Chain Rule : If f(x) and g(x) are both differentiable functions and we describe F(x) = (f. g)(x) so the derivative of F(x) is F′(x) = f ′(g(x)) g′(x).
Proof
We will start off the proof through defining u = g(x) and considering that in terms of this definition what we are going asked to prove,
(d/dx)[f(u)] = f'(u) (du/dx)
Let's consider the derivative of u(x) (again, keep in mind we have defined u(g(x)) and therefore u actually is a function of x) that we know exists since we are assuming that g(x) is differentiable. Through definition we contain,
u'(x) = limh→0 (u(x + h) - u(x)/h)
Remember as well that,
limh→0 ((u(x + h) - u(x)/h) - u'(x))
= limh→0 (u(x + h) - u(x)/h) - limh→0 u'(x)
= u'(x) - u'(x) = 0
Now, describe as,
If h ≠ 0 then v(h) = (u(x + h) - u(x))/h - u'(x)
If h = 0 then v(h) = 0
and remember that limh→0v(h) =0 = v(0) and therefore v(h) is continuous at h = 0.
Now if we suppose that h ≠ 0 we can rewrite the definition of v (h) to find,
u(x + h) = u(x) + h(v( h) + u′(x) (1)
Now, notice that (1) is in fact valid even if we let h ≠ 0 and so is valid for any value of h.

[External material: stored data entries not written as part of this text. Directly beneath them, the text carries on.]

-- ==== Sys2Proof/Machine/Core.lean ====
section
/-!
DEFINITION. The AX416 module as a machine of Host/Core.lean.
-/

/-- The state, the reasons to stop, the step and the state after reset. -/
def Sys2Proof.core : Host.Core :=
  { State := Sys2Proof.Machine.State, Fault := Sys2Proof.Machine.Fault, Refusal := Sys2Proof.Machine.Refusal,
    step := Sys2Proof.Machine.step, reset := Sys2Proof.Machine.State.reset }
end

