/-- R340, R342, R359, R425: messages of groups reach the front end; and the reload of its logic block. -/
def Obligations.FrontEndSteps : Prop :=
  let takes (s : State) (r : List FeMsg) : State := { s with fe := { s.fe with msgs := r } }
  Steps .qbellDelivery
    (fun s => s.pkg.stage = .d ∧ s.fe.reloading = false ∧
      ∃ ctx q v r u, s.fe.msgs = .bell ctx q v :: r ∧ q.toNat < 2 ^ 20 ∧ s.queue? q.toNat = some u ∧ u.ctx = ctx)
    (fun s t => ∃ ctx q v r, s.fe.msgs = .bell ctx q v :: r ∧ exec (.doorbell q.toNat v) (takes s r) = .next t) ∧
  Steps .qbellDelivery
    (fun s => ∃ ctx q v r, s.fe.msgs = .bell ctx q v :: r ∧
      (2 ^ 20 ≤ q.toNat ∨ s.fe.reloading = false ∧ ∀ u, s.queue? q.toNat = some u → u.ctx ≠ ctx))
    (fun s t => ∃ m r, s.fe.msgs = m :: r ∧ t = takes s r) ∧
  Steps .qbellDelivery
    (fun s => s.fe.reloading = true ∧ ∃ ctx q v r, s.fe.msgs = .bell ctx q v :: r ∧ q.toNat < 2 ^ 20)
    (fun s t => ∃ ctx q v r, s.fe.msgs = .bell ctx q v :: r ∧
      t = { s with fe := { s.fe with msgs := r, heldBells := s.fe.heldBells ++ [(q.toNat, v, some ctx)] } }) ∧
  Steps .sintDelivery
    (fun s => s.fe.reloading = false ∧ ∃ ctx v r, s.fe.msgs = .sint ctx v :: r ∧ v.toNat = 2 ^ 30)
    (fun s t => ∃ ctx v r, s.fe.msgs = .sint ctx v :: r ∧
      t = { takes s r with pkg := { s.pkg with wake := if s.pkg.held then s.pkg.wake else some ctx } }) ∧
  Steps .sintDelivery
    (fun s => s.fe.reloading = false ∧ ∃ ctx v r, s.fe.msgs = .sint ctx v :: r ∧ 2 ^ 31 ≤ v.toNat ∧ v.toNat < 2 ^ 31 + 16)
    (fun s t => ∃ ctx v r, s.fe.msgs = .sint ctx v :: r ∧ t = { takes s r with
      mstacks := s.mstacks.map fun k =>
        if k.n = v.toNat - 2 ^ 31 ∧ s.pkg.held = false ∧ s.training (v.toNat - 2 ^ 31) = false then { k with wake := some ctx } else k }) ∧
  Steps .sintDelivery
    (fun s => s.fe.reloading = false ∧ ∃ ctx v r, s.fe.msgs = .sint ctx v :: r ∧
      (v.toNat / 2 ^ 30 = 3 ∨ v.toNat / 2 ^ 30 = 1 ∧ v.toNat ≠ 2 ^ 30 ∨ v.toNat / 2 ^ 30 = 2 ∧ 2 ^ 31 + 16 ≤ v.toNat ∨
        v.toNat / 2 ^ 30 = 0 ∧ (2 ^ 20 ≤ v.toNat ∨ ∀ u, s.queue? v.toNat = some u → u.ctx ≠ ctx ∨ u.st = .absent ∨ u.st = .error)))
    (fun s t => ∃ m r, s.fe.msgs = m :: r ∧ t = takes s r) ∧
  Steps .sintDelivery
    (fun s => s.fe.reloading = false ∧ ∃ ctx v r u, s.fe.msgs = .sint ctx v :: r ∧ v.toNat < 2 ^ 20 ∧ s.queue? v.toNat = some u ∧ u.ctx = ctx ∧
      (u.st = .idle ∨ u.st = .active ∨ u.st = .blocked ∨ u.st = .out ∨ u.st = .stalled ∧ (s.fetching ctx = false ∨
        ((takes s r).touchQueue v.toNat).slotHeld u = true ∨ ∃ n, ((takes s r).touchQueue v.toNat).headerAt u = .ok n ∧ u.published n = false)))
    (fun s t => ∃ ctx v r, s.fe.msgs = .sint ctx v :: r ∧ t = (takes s r).touchQueue v.toNat) ∧
  Steps .sintDelivery
    (fun s => s.fe.reloading = false ∧ ∃ ctx v r u n, s.fe.msgs = .sint ctx v :: r ∧ v.toNat < 2 ^ 20 ∧ s.queue? v.toNat = some u ∧ u.ctx = ctx ∧
      u.st = .stalled ∧ s.fetching ctx = true ∧ ((takes s r).touchQueue v.toNat).slotHeld u = false ∧
      ((takes s r).touchQueue v.toNat).headerAt u = .ok n ∧ u.published n = true)
    (fun s t => ∃ ctx v r, s.fe.msgs = .sint ctx v :: r ∧ t = { (takes s r).touchQueue v.toNat with
      queues := s.queues.map fun w => if w.id = v.toNat then { w with st := .active } else w }) ∧
  (∀ i, (i = .configEccError ∨ ∃ q, i = .frontEndWatchdog q) → Steps i
    (fun s => s.pkg.stage = .d ∧ s.pkg.held = false ∧ s.fe.reloading = false ∧
      ∀ q, i = .frontEndWatchdog q → ∃ u, s.queue? q = some u ∧ (u.st = .active ∨ u.st = .stalled) ∧ u.rdidx < u.tail)
    fun s t => t = { s with
      queues := s.queues.map fun u =>
        { u with packet := if u.st == .blocked && u.packet.isSome then some [] else none, feFault := none }
      fe := { s.fe with reloading := true } }) ∧
  Steps .logicBlockReload (fun s => s.fe.reloading = true)
    fun s t => ∃ s1, s1.fe = { s.fe with reloading := false, reloads := s.fe.reloads + 1, heldBells := [], hsig := s1.fe.hsig, notified := s1.fe.notified } ∧
      s1.fe.hsig = s.fe.hsig ||| 4 ∧ s1.pkg = { s.pkg with log := s.pkg.log ++ [.reload s.evSeq] } ∧ s1.evSeq = s.evSeq + 1 ∧
      { s1 with fe := s.fe, pkg := s.pkg, evSeq := s.evSeq } = s ∧
      t = s.fe.mbxq.foldl State.serveHeld (s.fe.heldBells.foldl (fun a e => a.ringOrHold e.1 e.2.1.toNat e.2.2) s1)
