/-! ### `State.perf` -/

@[simp] theorem State.perf_mem (s : State) (die site ctx n k : Nat) : (s.perf die site ctx n k).mem = s.mem := by unfold State.perf; dsimp only; split <;> simp
@[simp] theorem State.perf_lost (s : State) (die site ctx n k : Nat) : (s.perf die site ctx n k).lost = s.lost := by unfold State.perf; dsimp only; split <;> simp
@[simp] theorem State.perf_cache (s : State) (die site ctx n k : Nat) : (s.perf die site ctx n k).cache = s.cache := by unfold State.perf; dsimp only; split <;> simp
@[simp] theorem State.perf_losses (s : State) (die site ctx n k : Nat) : (s.perf die site ctx n k).losses = s.losses := by unfold State.perf; dsimp only; split <;> simp
@[simp] theorem State.perf_groups (s : State) (die site ctx n k : Nat) : (s.perf die site ctx n k).groups = s.groups := by unfold State.perf; dsimp only; split <;> simp
@[simp] theorem State.perf_teams (s : State) (die site ctx n k : Nat) : (s.perf die site ctx n k).teams = s.teams := by unfold State.perf; dsimp only; split <;> simp
@[simp] theorem State.perf_grids (s : State) (die site ctx n k : Nat) : (s.perf die site ctx n k).grids = s.grids := by unfold State.perf; dsimp only; split <;> simp
@[simp] theorem State.perf_slots (s : State) (die site ctx n k : Nat) : (s.perf die site ctx n k).slots = s.slots := by unfold State.perf; dsimp only; split <;> simp
@[simp] theorem State.perf_saved (s : State) (die site ctx n k : Nat) : (s.perf die site ctx n k).saved = s.saved := by unfold State.perf; dsimp only; split <;> simp
@[simp] theorem State.perf_threads (s : State) (die site ctx n k : Nat) : (s.perf die site ctx n k).threads = s.threads := by unfold State.perf; dsimp only; split <;> simp
@[simp] theorem State.perf_ctxs (s : State) (die site ctx n k : Nat) : (s.perf die site ctx n k).ctxs = s.ctxs := by unfold State.perf; dsimp only; split <;> simp
@[simp] theorem State.perf_queues (s : State) (die site ctx n k : Nat) : (s.perf die site ctx n k).queues = s.queues := by unfold State.perf; dsimp only; split <;> simp
@[simp] theorem State.perf_tlb (s : State) (die site ctx n k : Nat) : (s.perf die site ctx n k).tlb = s.tlb := by unfold State.perf; dsimp only; split <;> simp
@[simp] theorem State.perf_dies (s : State) (die site ctx n k : Nat) : (s.perf die site ctx n k).dies = s.dies := by unfold State.perf; dsimp only; split <;> simp
@[simp] theorem State.perf_mstacks (s : State) (die site ctx n k : Nat) : (s.perf die site ctx n k).mstacks = s.mstacks := by unfold State.perf; dsimp only; split <;> simp
@[simp] theorem State.perf_ports (s : State) (die site ctx n k : Nat) : (s.perf die site ctx n k).ports = s.ports := by unfold State.perf; dsimp only; split <;> simp
@[simp] theorem State.perf_fe (s : State) (die site ctx n k : Nat) : (s.perf die site ctx n k).fe = s.fe := by unfold State.perf; dsimp only; split <;> simp
@[simp] theorem State.perf_pkg (s : State) (die site ctx n k : Nat) : (s.perf die site ctx n k).pkg = s.pkg := by unfold State.perf; dsimp only; split <;> simp
@[simp] theorem State.perf_evSeq (s : State) (die site ctx n k : Nat) : (s.perf die site ctx n k).evSeq = s.evSeq := by unfold State.perf; dsimp only; split <;> simp
@[simp] theorem State.perf_nextGroup (s : State) (die site ctx n k : Nat) : (s.perf die site ctx n k).nextGroup = s.nextGroup := by unfold State.perf; dsimp only; split <;> simp
@[simp] theorem State.perf_nextTeam (s : State) (die site ctx n k : Nat) : (s.perf die site ctx n k).nextTeam = s.nextTeam := by unfold State.perf; dsimp only; split <;> simp
@[simp] theorem State.perf_nextThread (s : State) (die site ctx n k : Nat) : (s.perf die site ctx n k).nextThread = s.nextThread := by unfold State.perf; dsimp only; split <;> simp
@[simp] theorem State.perf_nextAge (s : State) (die site ctx n k : Nat) : (s.perf die site ctx n k).nextAge = s.nextAge := by unfold State.perf; dsimp only; split <;> simp
@[simp] theorem State.perf_cur (s : State) (die site ctx n k : Nat) : (s.perf die site ctx n k).cur = s.cur := by unfold State.perf; dsimp only; split <;> simp
@[simp] theorem State.perf_view (s : State) (die site ctx n k : Nat) : (s.perf die site ctx n k).view = s.view := by unfold State.perf; dsimp only; split <;> simp
@[simp] theorem State.perf_late (s : State) (die site ctx n k : Nat) : (s.perf die site ctx n k).late = s.late := by unfold State.perf; dsimp only; split <;> simp
@[simp] theorem State.perf_turn (s : State) (die site ctx n k : Nat) : (s.perf die site ctx n k).turn = s.turn := by unfold State.perf; dsimp only; split <;> simp
@[simp] theorem State.perf_agenda (s : State) (die site ctx n k : Nat) : (s.perf die site ctx n k).agenda = s.agenda := by unfold State.perf; dsimp only; split <;> simp
@[simp] theorem State.perf_free (s : State) (die site ctx n k : Nat) : (s.perf die site ctx n k).free = s.free := by unfold State.perf; dsimp only; split <;> simp

/-! ### `State.perfGroup` -/

@[simp] theorem State.perfGroup_mem (s : State) (g : Group) (n k : Nat) : (s.perfGroup g n k).mem = s.mem := by unfold State.perfGroup; (repeat' split) <;> simp
@[simp] theorem State.perfGroup_lost (s : State) (g : Group) (n k : Nat) : (s.perfGroup g n k).lost = s.lost := by unfold State.perfGroup; (repeat' split) <;> simp
@[simp] theorem State.perfGroup_cache (s : State) (g : Group) (n k : Nat) : (s.perfGroup g n k).cache = s.cache := by unfold State.perfGroup; (repeat' split) <;> simp
@[simp] theorem State.perfGroup_losses (s : State) (g : Group) (n k : Nat) : (s.perfGroup g n k).losses = s.losses := by unfold State.perfGroup; (repeat' split) <;> simp
@[simp] theorem State.perfGroup_groups (s : State) (g : Group) (n k : Nat) : (s.perfGroup g n k).groups = s.groups := by unfold State.perfGroup; (repeat' split) <;> simp
@[simp] theorem State.perfGroup_teams (s : State) (g : Group) (n k : Nat) : (s.perfGroup g n k).teams = s.teams := by unfold State.perfGroup; (repeat' split) <;> simp
@[simp] theorem State.perfGroup_grids (s : State) (g : Group) (n k : Nat) : (s.perfGroup g n k).grids = s.grids := by unfold State.perfGroup; (repeat' split) <;> simp
@[simp] theorem State.perfGroup_slots (s : State) (g : Group) (n k : Nat) : (s.perfGroup g n k).slots = s.slots := by unfold State.perfGroup; (repeat' split) <;> simp
@[simp] theorem State.perfGroup_saved (s : State) (g : Group) (n k : Nat) : (s.perfGroup g n k).saved = s.saved := by unfold State.perfGroup; (repeat' split) <;> simp
@[simp] theorem State.perfGroup_threads (s : State) (g : Group) (n k : Nat) : (s.perfGroup g n k).threads = s.threads := by unfold State.perfGroup; (repeat' split) <;> simp
@[simp] theorem State.perfGroup_ctxs (s : State) (g : Group) (n k : Nat) : (s.perfGroup g n k).ctxs = s.ctxs := by unfold State.perfGroup; (repeat' split) <;> simp
@[simp] theorem State.perfGroup_queues (s : State) (g : Group) (n k : Nat) : (s.perfGroup g n k).queues = s.queues := by unfold State.perfGroup; (repeat' split) <;> simp
@[simp] theorem State.perfGroup_tlb (s : State) (g : Group) (n k : Nat) : (s.perfGroup g n k).tlb = s.tlb := by unfold State.perfGroup; (repeat' split) <;> simp
@[simp] theorem State.perfGroup_dies (s : State) (g : Group) (n k : Nat) : (s.perfGroup g n k).dies = s.dies := by unfold State.perfGroup; (repeat' split) <;> simp
@[simp] theorem State.perfGroup_mstacks (s : State) (g : Group) (n k : Nat) : (s.perfGroup g n k).mstacks = s.mstacks := by unfold State.perfGroup; (repeat' split) <;> simp
@[simp] theorem State.perfGroup_ports (s : State) (g : Group) (n k : Nat) : (s.perfGroup g n k).ports = s.ports := by unfold State.perfGroup; (repeat' split) <;> simp
@[simp] theorem State.perfGroup_fe (s : State) (g : Group) (n k : Nat) : (s.perfGroup g n k).fe = s.fe := by unfold State.perfGroup; (repeat' split) <;> simp
@[simp] theorem State.perfGroup_pkg (s : State) (g : Group) (n k : Nat) : (s.perfGroup g n k).pkg = s.pkg := by unfold State.perfGroup; (repeat' split) <;> simp
@[simp] theorem State.perfGroup_evSeq (s : State) (g : Group) (n k : Nat) : (s.perfGroup g n k).evSeq = s.evSeq := by unfold State.perfGroup; (repeat' split) <;> simp
@[simp] theorem State.perfGroup_nextGroup (s : State) (g : Group) (n k : Nat) : (s.perfGroup g n k).nextGroup = s.nextGroup := by unfold State.perfGroup; (repeat' split) <;> simp
@[simp] theorem State.perfGroup_nextTeam (s : State) (g : Group) (n k : Nat) : (s.perfGroup g n k).nextTeam = s.nextTeam := by unfold State.perfGroup; (repeat' split) <;> simp
@[simp] theorem State.perfGroup_nextThread (s : State) (g : Group) (n k : Nat) : (s.perfGroup g n k).nextThread = s.nextThread := by unfold State.perfGroup; (repeat' split) <;> simp
@[simp] theorem State.perfGroup_nextAge (s : State) (g : Group) (n k : Nat) : (s.perfGroup g n k).nextAge = s.nextAge := by unfold State.perfGroup; (repeat' split) <;> simp
@[simp] theorem State.perfGroup_cur (s : State) (g : Group) (n k : Nat) : (s.perfGroup g n k).cur = s.cur := by unfold State.perfGroup; (repeat' split) <;> simp
@[simp] theorem State.perfGroup_view (s : State) (g : Group) (n k : Nat) : (s.perfGroup g n k).view = s.view := by unfold State.perfGroup; (repeat' split) <;> simp
@[simp] theorem State.perfGroup_late (s : State) (g : Group) (n k : Nat) : (s.perfGroup g n k).late = s.late := by unfold State.perfGroup; (repeat' split) <;> simp
@[simp] theorem State.perfGroup_turn (s : State) (g : Group) (n k : Nat) : (s.perfGroup g n k).turn = s.turn := by unfold State.perfGroup; (repeat' split) <;> simp
@[simp] theorem State.perfGroup_agenda (s : State) (g : Group) (n k : Nat) : (s.perfGroup g n k).agenda = s.agenda := by unfold State.perfGroup; (repeat' split) <;> simp
@[simp] theorem State.perfGroup_free (s : State) (g : Group) (n k : Nat) : (s.perfGroup g n k).free = s.free := by unfold State.perfGroup; (repeat' split) <;> simp

/-! ### `State.tick` -/

@[simp] theorem State.tick_mem (s : State) (t : Team) : (s.tick t).mem = s.mem := by unfold State.tick; simp
@[simp] theorem State.tick_lost (s : State) (t : Team) : (s.tick t).lost = s.lost := by unfold State.tick; simp
@[simp] theorem State.tick_cache (s : State) (t : Team) : (s.tick t).cache = s.cache := by unfold State.tick; simp
@[simp] theorem State.tick_losses (s : State) (t : Team) : (s.tick t).losses = s.losses := by unfold State.tick; simp
@[simp] theorem State.tick_groups (s : State) (t : Team) : (s.tick t).groups = s.groups := by unfold State.tick; simp
@[simp] theorem State.tick_teams (s : State) (t : Team) : (s.tick t).teams = s.teams := by unfold State.tick; simp
@[simp] theorem State.tick_grids (s : State) (t : Team) : (s.tick t).grids = s.grids := by unfold State.tick; simp
@[simp] theorem State.tick_slots (s : State) (t : Team) : (s.tick t).slots = s.slots := by unfold State.tick; simp
@[simp] theorem State.tick_saved (s : State) (t : Team) : (s.tick t).saved = s.saved := by unfold State.tick; simp
@[simp] theorem State.tick_threads (s : State) (t : Team) : (s.tick t).threads = s.threads := by unfold State.tick; simp
@[simp] theorem State.tick_ctxs (s : State) (t : Team) : (s.tick t).ctxs = s.ctxs := by unfold State.tick; simp
@[simp] theorem State.tick_queues (s : State) (t : Team) : (s.tick t).queues = s.queues := by unfold State.tick; simp
@[simp] theorem State.tick_tlb (s : State) (t : Team) : (s.tick t).tlb = s.tlb := by unfold State.tick; simp
@[simp] theorem State.tick_dies (s : State) (t : Team) : (s.tick t).dies = s.dies := by unfold State.tick; simp
@[simp] theorem State.tick_mstacks (s : State) (t : Team) : (s.tick t).mstacks = s.mstacks := by unfold State.tick; simp
@[simp] theorem State.tick_ports (s : State) (t : Team) : (s.tick t).ports = s.ports := by unfold State.tick; simp
@[simp] theorem State.tick_fe (s : State) (t : Team) : (s.tick t).fe = s.fe := by unfold State.tick; simp
@[simp] theorem State.tick_pkg (s : State) (t : Team) : (s.tick t).pkg = s.pkg := by unfold State.tick; simp
@[simp] theorem State.tick_evSeq (s : State) (t : Team) : (s.tick t).evSeq = s.evSeq := by unfold State.tick; simp
@[simp] theorem State.tick_nextGroup (s : State) (t : Team) : (s.tick t).nextGroup = s.nextGroup := by unfold State.tick; simp
@[simp] theorem State.tick_nextTeam (s : State) (t : Team) : (s.tick t).nextTeam = s.nextTeam := by unfold State.tick; simp
@[simp] theorem State.tick_nextThread (s : State) (t : Team) : (s.tick t).nextThread = s.nextThread := by unfold State.tick; simp
@[simp] theorem State.tick_nextAge (s : State) (t : Team) : (s.tick t).nextAge = s.nextAge := by unfold State.tick; simp
@[simp] theorem State.tick_cur (s : State) (t : Team) : (s.tick t).cur = s.cur := by unfold State.tick; simp
@[simp] theorem State.tick_view (s : State) (t : Team) : (s.tick t).view = s.view := by unfold State.tick; simp
@[simp] theorem State.tick_late (s : State) (t : Team) : (s.tick t).late = s.late := by unfold State.tick; simp
@[simp] theorem State.tick_turn (s : State) (t : Team) : (s.tick t).turn = s.turn := by unfold State.tick; simp
@[simp] theorem State.tick_agenda (s : State) (t : Team) : (s.tick t).agenda = s.agenda := by unfold State.tick; simp
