-- ==== Sys2Proof/Tests/Slice0.lean ====
section
/-!
SUPPORT. Tests of the model: ill-formed terms that the well-formedness check refuses; words written out from the spec's
encodings; for each statement with hypotheses a state that meets them; and single steps with results from the spec.
-/
namespace Sys2Proof.Tests
set_option Elab.async false
open Sys2Proof Sys2Proof.Machine

/-! ### A bench -/

/-- Fields of stack 0's memory: address, size and value. -/
def homeFields (m : List Host.Cell) : List (Nat × Nat × Nat) → List Host.Cell
  | [] => m
  | (a, n, x) :: r => homeFields (putBytes m (homeKey a) (toBytes n x)) r

/-- The record of context 1 at address 0 of stack 0: every right, a save area at 0x3000, a scratchpad window, a bivouac pool in it, a fault
ring at 0x1000 and NOTIFYA at 0x2000; and its pages: 0x1000 to 0x8FFF of the context are its pages 0x6000 to 0xDFFF, writable. -/
def benchRecord : List (Nat × Nat × Nat) :=
  [(0x14, 2, 4), (0x16, 1, 12), (0x18, 2, 7), (0x20, 8, 0x3000), (0x28, 8, 0x4000), (0x60, 4, 0x6000), (0x64, 4, 0x3000), (0x80, 4, 0x9000),
    (0x84, 4, 0x3000), (0xE0, 8, 0x1000), (0xE8, 4, 6), (0xF0, 8, 0x2000)] ++
    (List.range 8).map fun j => (0x4008 + 8 * j, 8, 0x6083 + 4096 * j)

/-- Words loaded in a clause of the only group of a team with 64 KiB of team memory, in that context. -/
def bench (ws : List Word) : State :=
  let s := State.reset.loadWords ws
  { s with
    mem := homeFields s.mem benchRecord
    teams := s.teams.map fun t => { t with tmem := 65536 }
    pkg := { s.pkg with stage := .d, stageDue := false, dieok := 15 }
    evSeq := 2 }

/-- The bench for one instruction. -/
def benchOf (i : Instr) : State := bench (encode i)

/-- The bench with the group's registers and stack changed. -/
def benchArch (i : Instr) (f : Arch → Arch) : State :=
  let s := benchOf i
  { s with groups := s.groups.map fun g => { g with arch := f g.arch } }

/-- The bench with its path changed. -/
def benchPath (i : Instr) (f : Path → Path) : State := benchArch i fun a => { a with path0 := a.path0.map f }

/-- The bench with the unit of its core changed. -/
def benchMx (i : Instr) (f : Matrix → Matrix) : State := (benchOf i).onMx 0 0 f

/-- Whether an instruction is clear to issue. -/
def clearB (s : State) (i : Instr) (us : List Use) (r : Raises) : Bool :=
  match s.here with
  | some h => !h.p.badLength i && (h.a.regFaults us).isNone && (h.a.eccFault us).isNone && (r != .ka false || (h.p.counter r).isSome) && (h.counterFault r).isNone
  | none => false

theorem here_of_clearB {s i us r} (c : clearB s i us r = true) : s.here.isSome = true := by
  unfold clearB at c
  cases h : s.here <;> simp_all

theorem clear_of {s i us r} (c : clearB s i us r = true) : Clear s (s.here.get (here_of_clearB c)) i us r := by
  obtain ⟨q, hq⟩ := Option.isSome_iff_exists.mp (here_of_clearB c)
  have e : s.here.get (here_of_clearB c) = q := by simp [hq]
  rw [e]
  unfold clearB at c
  simp only [hq, Bool.and_eq_true, Bool.not_eq_true', Option.isNone_iff_eq_none, Bool.or_eq_true, bne_iff_ne, ne_eq] at c
  obtain ⟨⟨⟨⟨c1, c2⟩, ce⟩, c3⟩, c4⟩ := c
  refine ⟨hq, c1, c2, ce, fun hr hn => ?_, c4⟩
  rcases c3 with c3 | c3
  · exact c3 hr
  · subst hr; simp [hn] at c3

theorem ok_of_toOption {ε α : Type} {x : Except ε α} {a : α} (h : x.toOption = some a) : x = .ok a := by
  cases x <;> simp_all [Except.toOption]

theorem some_of {α : Type} {o : Option α} (h : o.isSome = true) : o = some (o.get h) := by simp

theorem ok_of {ε α : Type} {x : Except ε α} (h : x.toOption.isSome = true) : x = .ok (x.toOption.get h) := by
  cases x
  · simp [Except.toOption] at h
  · rfl

theorem ok_unit_of {ε : Type} {x : Except ε Unit} (h : x.toOption.isSome = true) : x = .ok () := ok_of h

theorem ok_pair_of {ε α β : Type} {x : Except ε (α × β)} (h : x.toOption.isSome = true) :
    x = .ok ((x.toOption.get h).1, (x.toOption.get h).2) := ok_of h

theorem triple_of {α β γ : Type} {x : α × β × Option γ} (h : x.2.2.isNone = true) : x = (x.1, x.2.1, none) :=
  Prod.ext rfl (Prod.ext rfl (Option.isNone_iff_eq_none.mp h))

theorem both_of {α β : Type} {o : Option (α × β)} (h : o.isSome = true) : o = some ((o.get h).1, (o.get h).2) := some_of h

theorem unit_of {α β γ : Type} {o : Option (α × β × γ)} (u : α) (h : o.isSome = true) (e : (o.get h).1 = u) :
    o = some (u, (o.get h).2.1, (o.get h).2.2) := by
  obtain ⟨x, rfl⟩ := Option.isSome_iff_exists.mp h
  subst e
  rfl

theorem each_of {α : Type} {o : Option α} {P : α → Prop} (h : ∀ c ∈ o, P c) : ∀ c, o = some c → P c := h

/-- What a theorem of the form "premise gives conclusion" asks for. -/
abbrev Premise {A B : Prop} (_ : A → B) : Prop := A

/-! ### Ill-formed instructions -/

/-- For each check of well-formedness a term that breaks it. -/
theorem test_ill_formed_lanes : ∀ i ∈ [
    -- a pair in an odd register (R6)
    Instr.faddF64 7 1 2 4, .faddF64 7 0 3 4, .isubI64 7 0 2 5, .fabsF64 7 1 2, .movB64 7 0 3, .icmpI64 7 .eq 0 1 2, .fcmpF64 7 .eq 0 2 3,
    -- conditions (R72), orders, scopes and spaces (R75), alignment of data registers
    .icmpI32 7 .num 0 1 2, .icmpN32 7 .nan 0 1 2, .ldB32 7 4 2 .rel .sys .team, .ldB32 7 4 2 .acqRel .sys .team, .ldB32 7 4 2 .plain .sys .team,
    .ldN8 7 4 2 .acq .sys .priv, .ldB64 7 3 2 .plain .grp .team, .ldB128 7 2 2 .plain .grp .team, .stB32 7 4 2 .acq .sys .team,
    .stB64 7 3 2 .plain .grp .team, .stB128 7 2 2 .plain .grp .team,
    -- types, roundings and modifiers of extended operations (R91)
    .iaddExt 7 0 0 0 .f32 false, .imulExt 7 1 0 0 .i64, .shlExt 7 0 0 0 .i32, .bfe 7 0 0 0 0 .b32, .faddExt 7 0 0 0 .f32 .sr false false,
    .fdiv 7 0 0 1 .f64 .rne false false, .frint 7 0 0 .i32 .rne, .sel 7 0 0 0 0 .i32, .cvt 7 0 0 .f32 .f32 .rne false false,
    .cvt 7 0 0 .f16 .f32 .rne true false, .cvt 7 0 0 .f16 .f32 .rne false true, .cvt 7 0 0 .i32 .i16 .rz false false, .cvt 7 1 0 .f64 .f32 .rne false false,
    .cvtPk 7 0 0 0 .f32 .rne, .cvtPk4 7 0 2 .e4m3 .rne, .cvtPk4 7 0 4 .f16 .rne, .redAdd 7 0 0 .f64, .scanAdd 7 0 0 .f32,
    -- atomics (R199)
    .atmAdd 7 0 0 0 .b32 .plain .grp .team true, .atmAnd 7 0 0 0 .i32 .plain .grp .team true, .atmAdd 7 0 0 0 .i32 .plain .grp .priv true,
    .atmAdd 7 0 0 0 .i32 .plain .sys .team true, .atmAdd 7 1 0 0 .i32 .plain .grp .team false, .atmCas 7 0 0 0 1 .b64 .plain .grp .team true],
    i.wf = false := by decide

After that, since we also know that f(x) is differentiable we can do something same. Though, we're going to utilize a diverse set of letters or variables here for causes which will be apparent in a little.
Therefore define,
If k ≠ 0 then w(k) = (f(z + k) - f(z))/k - f'(x)
If k = 0 then w(k) = 0
We can suffer a same argument that we did above thus demonstrate that w(k) is continuous at k = 0 and that,
f(z + k) = f(z) + k(w(k) + f ′(z)) (2)
Do not get excited regarding the different letters at this point all we did was, by use k in place of h and let x = z. Nothing fancy at this time, although the change of letters will be helpful down the road.
Then, to this point this doesn't look like we have actually done anything hwihc gets us even close to giving the chain rule. The work above will produce very significant in our proof however therefore let's get going onto the proof.
What we require to do at this time is utilize the definition of the derivative and estimate the following limit.
(d/dx)[f[u(x)]] = limh→0 (f[u(x + h) - f(u(x))])/h (3)
Remember that even if the notation is more than a little messy if we utilize u(x) in place of u we require reminding ourselves here that u actually is a function of x.
Let's this time use (1) to rewrite the u(x+ h) and yes the notation is going to be unpleasant although we are going to have to deal along with this. By using (1), the numerator into the limit above turns into,
f[u(x + h)] - f[u(x)] = f[u(x) + h(v(h) + u'(x))] - f[u(x)]
If we then describe z = u(x) and k = h(v(h)) + u′(x)) we can utilize (2) to then write this as,
f[u(x + h)] - f[u(x)] = f[u(x) + h(v(h) + u'(x))] - f[u(x)]
= f[u(x)] + h(v(h) + u'(x))(w(k) + f'[u(x)]) - f[u(x)]
= h(v(h) + u'(x)) (w(k) + f'[u(x)])
Remember that we were capable to cancel a f[u(x)] to simplify all things up a bit. Also, remember that the w(k) was intentionally left that method to maintain the mess to a minimum now, just notice that k = h(v(h) + u′(x)) here as which will be significant at this point in a little. Let's here go back and keep in mind that all that was the numerator of our limit, (3). Plugging it in (3) provides,
d/dx)[f[u(x)]] = limh→0 (h(v(h) + u'(x)) (w(k) + f'[u(x)])
= limh→0 (v(h) + u'(x))(w(k) + f'[u(x)])
Notice that the h's canceled out. Next, recall that k = h (v(h) + u′ (x) and therefore,
= limh→0 k = lim h→0 (h(v(h) + u′(x)) = 0
Though, if limh→0 k = 0, as we have defined k anyway, so by the definition of w and the fact that we know w(k) is continuous at k = 0 we also know that,
limh→0 w(k) = w(limh→0 k)
= w(0)
= 0
And, recall that limh→0v(h) = 0. By using all of these facts our limit is,
d/dx)[f[u(x)]] = limh→0 (v(h) + u'(x)) (w(k) + f'[u(x)])
= u'(x) f'[u(x)]
= f'[u(x)] du/dx
It is exactly what we required to prove and therefore we're done.